Off I skulk to a dark place…

Just wanted you all to know that I find the question interesting and despite the smack-head smilies, I’m enjoying your attempts to find the answer.

~Ellen, cheerleader for GQ answerers.

Thanks, Ludovic.:smack: OK, so this agrees with aahala now.

Don’t know what’d account for the OP’s experience, then. Maybe more firstborns go to these sort of events? Or people just like putting their hands up. But I’m leaving GQ with this.

I was wondering about that as well, since we were all evangelical Christians of one sort or another, and I wouldn’t be surprised to find that oldest/firstborn children have a tendancy to follow in the faiths of thier parents…

Thanks for the answers folks, any more contributions welcomed.

Grim

The data seems to suggest numbers below 50%. However, it is conceivable that firstborns suffer a lower infant and adolescent mortality rate than second- and thirdborns. If so, this could kick the adult firstborn percentage up past 50%. I seriously doubt it, though. I think it’s more likely that it just looked like much more than half.

Oh, it was well over half, but a sample set of 25 Christians meeting in South London means nothing…

Grim

25? Yeah, that’s not very significant. Just lucky, I guess.

If the average number of children per family stayed the same for a couple of generations, then the percentage of firstborn(ignoring child deaths), would be very close to the recriprocal. Average children per family of 2 means 50%, 3 33.3% and so forth.

If the average declines consistently over time, then the recriprocal would overstate the percentage as parents themselves would not be reflected in the current year. And vice versa.

Any group you talk to about this may be unrepresentive of the true population wide percentage. For example, if everyone in the US meeting were aged 56, 57 or 58, it would mean they were born just after WWII and such a group would likely have a very high firstborn element due to the that.

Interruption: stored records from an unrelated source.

/-! ### Acts of threads (R212) -/

/-- An operation of a thread at a home: at once on its own tile when no earlier operation holds it back and its lines stand there, as a
message otherwise; a release at domain scope and a memory word (R132, R212). `d` receives what it answers, where that is a result.
Log 33: DEDUCED. -/
def State.netAct (s : State) (home : TileId) (op : NetOp) (d : Dest) : State :=
  let after := s.releaseAfter
  let spans := s.netSpans s.q s.cur op
  if home = s.cur ∧ after = [] ∧ s.absent spans = [] then
    let r := (s.useLines spans).doNetop s.cur s.q op
    if d = .none then r.1 else r.1.later d (r.2.1.setWidth 1024) 1
  else
    let p := (Pend.make s.fresh d (if d = .none then .drop else .word) 1 true false s.issue.ba).release
    ((s.pend p).bump).send s.cur home (partOf s.q) (.netop op s.q s.strand.owner s.fresh) after

/-- A push of a thread (R218). -/
def State.pushAct (s : State) (e : BagEntry) : State :=
  let after := s.releaseAfter
  let home := s.homeOf e.seq s.cur e.lineA
  if home = s.cur ∧ after = [] then s.pushPair s.cur e []
  else
    let p := (Pend.make s.fresh .none .drop 1 true false s.issue.ba).release
    ((s.pend p).bump).send s.cur home (partOf s.q) (.pair (s.typed s.cur e) false (s.strand.owner, s.fresh)) after

/-! ### NALLOC (R215, R358) -/

/-- The sequence's node budget gives no further page (R215, R357). Log 37: DEDUCED. -/
def State.budgetSpent (s : State) : Bool :=
  match s.seqs[s.q] with
  | some x => decide (x.nodesLeft < 64)
  | none => true

/-- A thread waits on an empty pool until the refill; once the budget is exhausted it goes on with gd := 0. -/
def State.allocCheck (s : State) (template : W) : Verdict :=
  if s.rewriting.isNone && (s.takeNode s.q s.cur template).isNone && !s.budgetSpent then .wait else .pass

/-- A rewrite finds the pool empty: it is discarded, and its pair parked until the refill; the VF hears of an exhausted
budget (R215, R305). -/
def State.poolEmpty (s : State) (r : Rewrite) : State :=
  let s1 := if s.budgetSpent then s.seqEvent (dieOf s.cur) s.q 0x0002 [BitVec.ofNat 64 s.cur.val] else s
  ((s1.discard s.cur s.curK r (.park 2)).switchEvent s.cur).atEnd

/-- NALLOC's effect (R215): in a thread the node is initialised at its home before gd receives its address. -/
def State.alloc (s : State) (d : GReg) (template : W) : State :=
  let header := hdrInit template
  match s.takeNode s.q s.cur template, s.rewriting with
  | none, none => s.later (gDest d) 0 1
  | none, some r => s.poolEmpty r
  | some (s1, node, addr), none =>
    (s1.netAct s.cur (.init node header addr) (gDest d)).modCounts s.q fun c => { c with allocs := c.allocs + 1 }
  | some (s1, node, addr), some _ =>
    ((s1.modRewrite fun r => { r with allocs := r.allocs ++ [(node, header, addr)] }).later (gDest d)
      (node.setWidth 1024) 1).commit (.init node header addr)

/-- NALLOC. -/
def execNalloc (d h : GReg) (s : State) : Out :=
  s.word ((s.allocCheck (s.g h)).andThen s.acquireWait) fun s => s.alloc d (s.g h)

/-! ### NFREE, NLINK, NPUSH, NPORT, SPAWN -/

/-- NFREE (R216). -/
def execNfree (n : GReg) (s : State) : Out :=
  s.word ((s.nodeCheck (s.g n)).andThen s.acquireWait) fun s =>
    match s.rewriting with
    | some _ => (s.touch (s.g n)).commit (.free (s.g n))
    | none => (s.touch (s.g n)).netAct (s.homeOf s.q s.cur (lineOf (s.g n))) (.free (s.g n)) .none

/-- The second end of NLINK: a free variable where its gb field is 0 (R353). -/
def State.linkEnd (s : State) (m : GReg) (q : Fin 4) : WireEnd :=
  if m = 0 then .free q else .port (lineOf (s.g m)) q

/-- The checks of NLINK (R213). -/
def State.linkCheck (s : State) (n m : GReg) (q p : Fin 4) : Verdict :=
  let a := s.g n
  let b := s.g m
  let other := m != 0
  (s.nodesCheck (if other then [a, b] else [a])).andThen <|
    ((s.arityCheck a p).andThen (if other then s.arityCheck b q else .pass)).andThen <|
      (if other && a == b && p == q then Verdict.trap .permission a else .pass).andThen s.acquireWait

/-- NLINK (R217, R353). -/
def execNlink (n m : GReg) (r q p : Fin 4) (s : State) : Out :=
  s.word (s.linkCheck n m q p) fun s =>
    let a := WireEnd.port (lineOf (s.g n)) p
    let b := s.linkEnd m q
    let s1 := s.touch (s.g n)
    match s.rewriting with
    | some _ => s1.commit (.link a b r)
    | none =>
      let low := if m ≠ 0 ∧ (lineOf (s.g m)).toNat < (lineOf (s.g n)).toNat then lineOf (s.g m) else lineOf (s.g n)
      s1.netAct (s.homeOf s.q s.cur low) (.link a b r) .none

/-- NPUSH (R218). -/
def execNpush (n m : GReg) (r : Fin 4) (s : State) : Out :=
  s.word ((s.nodesCheck [s.g n, s.g m]).andThen s.acquireWait) fun s =>
    match s.rewriting with
    | some _ => s.commit (.push (s.g n) (s.g m) r)
    | none => s.pushAct (BagEntry.make s.q (lineOf (s.g n)) (lineOf (s.g m)) r)

/-- NPORT's read (R219): of an allocated node through its buffered initialisation; at once where the node is homed on the
tile; otherwise by a message to its home. -/
def State.portWordTo (s : State) (d : GReg) (va : W) (p : Fin 4) (hdr : Bool) : State :=
  match s.rewriting.bind fun r => r.allocated va with
  | some x => s.later (gDest d) ((if hdr then x.1 else 0).setWidth 1024) 1
  | none =>
    let home := s.homeOf s.q s.cur (lineOf va)
    if home = s.cur && (s.absent (s.nodeSpan s.q s.cur (lineOf va))).isEmpty then
      let s1 := s.useLines (s.nodeSpan s.q s.cur (lineOf va))
      let r := s1.portRead s.q s.cur va p hdr
      match r.2 with
      | some (_, a) => s1.fly fun m ba => { Landing.of (gDest d) 0 (m + 1) ba with fault := some a }
      | none => s1.later (gDest d) (r.1.setWidth 1024) 1
    else
      let x := Pend.make s.fresh (gDest d) .word 1 true false s.issue.ba
      ((s.pend x).bump).send s.cur home (partOf s.q) (.netop (.port va p hdr) s.q s.strand.owner s.fresh) s.acquires

/-- NPORT. -/
def execNport (d n : GReg) (h : Bool) (p : Fin 4) (s : State) : Out :=
  s.word (((s.nodeCheck (s.g n)).andThen (s.arityCheck (s.g n) p)).andThen s.acquireWait) fun s =>
    (s.touch (s.g n)).portWordTo d (s.g n) p h

/-- SPAWN's entry lies in the image's thread table (R220); a thread's spawn, a release, waits for its earlier memory words.
Log 38: DEDUCED. -/
def State.spawnCheck (s : State) (ix : W) : Verdict :=
  let n := match s.seqs[s.q] with
    | some x => x.image.threads.length
    | none => 0
  (s.illegalIf (decide (n ≤ ix.toNat))).andThen
    (if s.rewriting.isNone && !s.releaseAfter.isEmpty then .wait else .pass)

/-- SPAWN (R220, R380). -/
def execSpawn (i x : GReg) (s : State) : Out :=
  s.word (s.spawnCheck (s.g i)) fun s =>
    match s.rewriting with
    | some _ => s.commit (.spawn (s.g i).toNat (s.g x))
    | none => s.spawnAt s.cur s.q (s.g i).toNat (s.g x) s.strand.pri

/-! ### RCOMMIT (R221, R366, R367) -/

/-- A request of a commit: it belongs to no work (number 0). -/
def commitReq (q : SeqId) (t : TileId) (pl : Place) (n : Nat) (va : W) : Req :=
  { pl := pl, n := n, seq := q, tile := t, owner := 0, pend := 0, at_ := 0, va := va, fwd := [], more := [] }

/-- The request of a commit's slice, with the lines of its object. -/
def sliceReq (q : SeqId) (t : TileId) (va : W) (pl : Place) (more : List Place) : Req :=
  { commitReq q t pl 192 va with more := more }

/-- Whether an entry's access can be performed now. -/
def State.commitServe (s : State) (r : Req) : Serve :=
  match r.pl with
  | .hbm _ home => if s.keyLive r.seq (dieOf home) then .go s else .refuse .keyVoid
  | .win u off => s.windowReady r u off true

/-- The requests of an entry. -/
def Commit.reqs (e : Commit) (q : SeqId) (t : TileId) : List Req :=
  match e with
  | .stores cells => cells.map fun c => commitReq q t c.1 c.2.2.1 c.2.1
  | .amos _ wide cells => cells.map fun c => commitReq q t c.1 (if wide then 8 else 4) c.2.1
  | .slice va pl more _ _ _ => [sliceReq q t va pl more]
  | .init .. | .link .. | .free _ | .push .. | .spawn .. | .send .. => []

/-- The lines that an entry reads and writes at their homes (R276), those of the nodes at the far ends of its links and cuts
included. -/
def State.entrySpans (s : State) (q : SeqId) (t : TileId) (mine : List (BitVec 50)) (e : Commit) : List (Place × Nat) :=
  let both (x : WireEnd) : List (Place × Nat) := s.endSpans q t x ++ s.endSpans q t (s.far q t mine x)
  match e with
  | .stores _ | .amos .. => (e.reqs q t).map fun r => (r.pl, r.n)
  | .slice .. => (e.reqs q t).flatMap Req.objectSpans
  | .init n _ _ => s.nodeSpan q t (lineOf n)
  | .link a b _ => both a ++ both b
  | .free n => s.nodeSpan q t (lineOf n) ++
      (List.finRange 4).flatMap fun p => s.endSpans q t (wordEnd (s.nodeWord q t (lineOf n) (8 + 8 * p.val)))
  | .push .. | .spawn .. | .send .. => []

/-- The lines that a rewrite's commit reads and writes. -/
def State.commitSpans (s : State) (q : SeqId) (t : TileId) (r : Rewrite) : List (Place × Nat) :=
  let mine := [lineOf r.node1, lineOf r.node2]
  mine.flatMap (s.nodeSpan q t) ++ r.buf.flatMap (s.entrySpans q t mine)

/-- An entry must wait: a pane is in engine use (R323). -/
def State.entryWaits (s : State) (q : SeqId) (t : TileId) (e : Commit) : Bool :=
  (e.reqs q t).any fun r => match s.commitServe r with
    | .hold _ => true
    | .go _ | .refuse _ => false

/-- A work holds a tile's matrix unit (R172). -/
def State.heldBy (s : State) (t : TileId) (owner : Nat) : Bool :=
  match s.tiles[t].matrix.holder with
  | some (o, _) => o == owner
  | none => false

/-- A commit can be performed: the rewrite's words of the matrix unit have been performed, no entry waits (R221), and the lines that it
uses stand at their homes (R276). Log 34: DESIGN CHOICE. -/
def State.commitReady (s : State) (t : TileId) (k : StrandId) (r : Rewrite) : Bool :=
  let x := s.strandAt t k
  !(s.heldBy t x.owner && !s.tiles[t].matrix.queue.isEmpty) && !r.buf.any (s.entryWaits x.seq t) &&
    (s.absent (s.commitSpans x.seq t r)).isEmpty

/-- An access of a commit performed, or refused with a FAULT event (R320, R428). -/
def State.commitAccess (s : State) (r : Req) (act : State → State) : State :=
  match s.commitServe r with
  | .go s1 => act s1
  | .hold s1 => s1
  | .refuse c => s.faultEvent r.tile 0 r.seq 1 c.code

/-- An atomic of a commit (R134). -/
def State.commitAmo (s : State) (r : Req) (op : AmoOp) (wide : Bool) (x c : W) : State :=
  if s.placeBad r.pl r.n then s.faultEvent r.tile 0 r.seq 1 Cause.poison.code
  else match (amoValue op wide (BitVec.ofNat 64 (s.readNum (.seq r.seq) r.pl r.n)) x c).1 with
    | some y => s.writeNum (.seq r.seq) r.pl r.n y.toNat
    | none => s

/-- One entry performed, and what it leaves for the time after the claim's release (R221, R366). A slice that finds the hold full is
resent by the tile until it is accepted (R167). Log 34: DESIGN CHOICE. -/
def State.performEntry (q : SeqId) (t : TileId) (mine : List (BitVec 50)) (a : State × List Commit) (e : Commit) :
    State × List Commit :=
  let s := a.1
  match e with
  | .stores cells =>
    (cells.foldl (fun b c => b.commitAccess (commitReq q t c.1 c.2.2.1 c.2.1) fun x =>
      x.writeNum (.seq q) c.1 c.2.2.1 c.2.2.2.toNat) s, a.2)
  | .amos op wide cells =>
    (cells.foldl (fun b c =>
      let r := commitReq q t c.1 (if wide then 8 else 4) c.2.1
      b.commitAccess r fun x => x.commitAmo r op wide c.2.2.1 c.2.2.2) s, a.2)
  | .init n h p => ((s.initNode q t n h p).modCounts q fun c => { c with allocs := c.allocs + 1 }, a.2)
  | .link x y pri =>
    let r := s.performLink q t mine x y
    (r.1, match r.2 with
      | some (l, m) => a.2 ++ [.push (lineAddr l) (lineAddr m) pri]
      | none => a.2)
  | .free n => (s.freeNode q t n, a.2)
  | .slice va pl more idx data mask =>
    let r := sliceReq q t va pl more
    (s.commitAccess r fun x =>
      if x.sliceRoom r idx (x.refusedBefore pl.server 0 none Body.isSlice) then x.doSlice r idx data mask
      else x.send t pl.server (partOf q) (.slice r idx data mask) [], a.2)
  | .push .. | .spawn .. | .send .. => (s, a.2 ++ [e])

/-- The nodes that a commit frees. Log 35: DEDUCED. -/
def freedBy (buf : List Commit) : List W :=
  buf.filterMap fun
    | .free n => some n
    | .stores _ | .amos .. | .init .. | .link .. | .slice .. | .push .. | .spawn .. | .send .. => none

/-- The ports of a freed node that are not EMPTY cut (R367). Log 35: DEDUCED. -/
def State.cutNode (s : State) (q : SeqId) (t : TileId) (mine : List (BitVec 50)) (n : W) : State :=
  (List.finRange 4).foldl (fun a p =>
    if field (a.nodeWord q t (lineOf n) (8 + 8 * p.val)) 60 4 = 0 then a
    else (a.performLink q t mine (.port (lineOf n) p) .none).1) s

/-- The ends that a commit's links name. -/
def linkEnds (buf : List Commit) : List WireEnd :=
  buf.flatMap fun
    | .link a b _ => [a, b]
    | .stores _ | .amos .. | .init .. | .free _ | .slice .. | .push .. | .spawn .. | .send .. => []

/-- What follows the release of the claim (R221). -/
def State.afterRelease (q : SeqId) (t : TileId) (pri : Fin 4) (s : State) (e : Commit) : State :=
  match e with
  | .push a b p => s.pushPair t (BagEntry.make q (lineOf a) (lineOf b) p) []
  | .spawn ix arg => s.spawnAt t q ix arg pri
  | .send dst tag len data => s.send t dst (partOf q) (.msg q 0 0 tag len data) []
  | .stores _ | .amos .. | .init .. | .link .. | .free _ | .slice .. => s

/-- The rewrite on a strand ended by its commit (R221). The dusk lists of the homes that it has acted on are tested (R357). -/
def State.endCommit (s : State) (t : TileId) (k : StrandId) (r : Rewrite) : State :=
  let x := s.strandAt t k
  let q := x.seq
  let mine := [lineOf r.node1, lineOf r.node2]
  let freed := freedBy r.buf
  let ends := linkEnds r.buf
  let homes := ((mine ++ freed.map lineOf).map (s.homeOf q t) ++ ends.filterMap (s.endHome q t) ++
    (ends.map (s.far q t mine)).filterMap (s.endHome q t)).eraseDups
  let a := r.buf.foldl (State.performEntry q t mine) (s.useLines (s.commitSpans q t r), [])
  let s1 := freed.foldl (fun b n => b.cutNode q t (mine ++ freed.map lineOf) n) a.1
  let s2 := [r.node1, r.node2].foldl (fun b n => if freed.contains n then b else b.unclaim q t n) s1
  let s3 := homes.foldl (fun b h => b.duskTest q h) s2
  let s4 := a.2.foldl (State.afterRelease q t r.pair.pri) s3
  let s5 := r.staged.foldl (fun b p => b.unstage t (some p)) s4
  let s6 := if s5.heldBy t x.owner then s5.releaseUnit t else s5
  let s7 := s6.modCounts q fun c => { c with rewrites := c.rewrites + 1 }
  let s8 := if r.pair.borrowed then
      s7.modCore t fun c => { c with sched := { c.sched with borrowed := c.sched.borrowed - 1 } } else s7
  (((s8.active t q).dropWaits t x.owner).freeStrand t k).switchEvent t

/-- A rewrite that has issued RCOMMIT: it ends, or waits and asks for the lines that it lacks (R221, R276). -/
def State.tryCommit (s : State) (t : TileId) (k : StrandId) (r : Rewrite) : State :=
  if s.commitReady t k r then s.endCommit t k r
  else
    (s.askLines (s.strandAt t k).seq (s.commitSpans (s.strandAt t k).seq t r)).modStrandAt t k fun x =>
      { x with work := .rewrite { r with committing := true } }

Grimpixie, you’ve overlooked one minor flaw. Not every family with children has a firstborn. In some families (and I would imagine that in ancient societies with higher infant mortality rates this would occur more often) the firstborn may already be dead from an entirely different cause. Thus, not necessarily every family in Egypt had a firstborn at the time of the tenth plague.

In any event, Jewish tradition teaches that if a household had no firstborn, then the oldest in the household died that night (as per Exodus 12:30).

However, I don’t know what the birthrate was in ancient Egypt, so I don’t really have an answer to your question.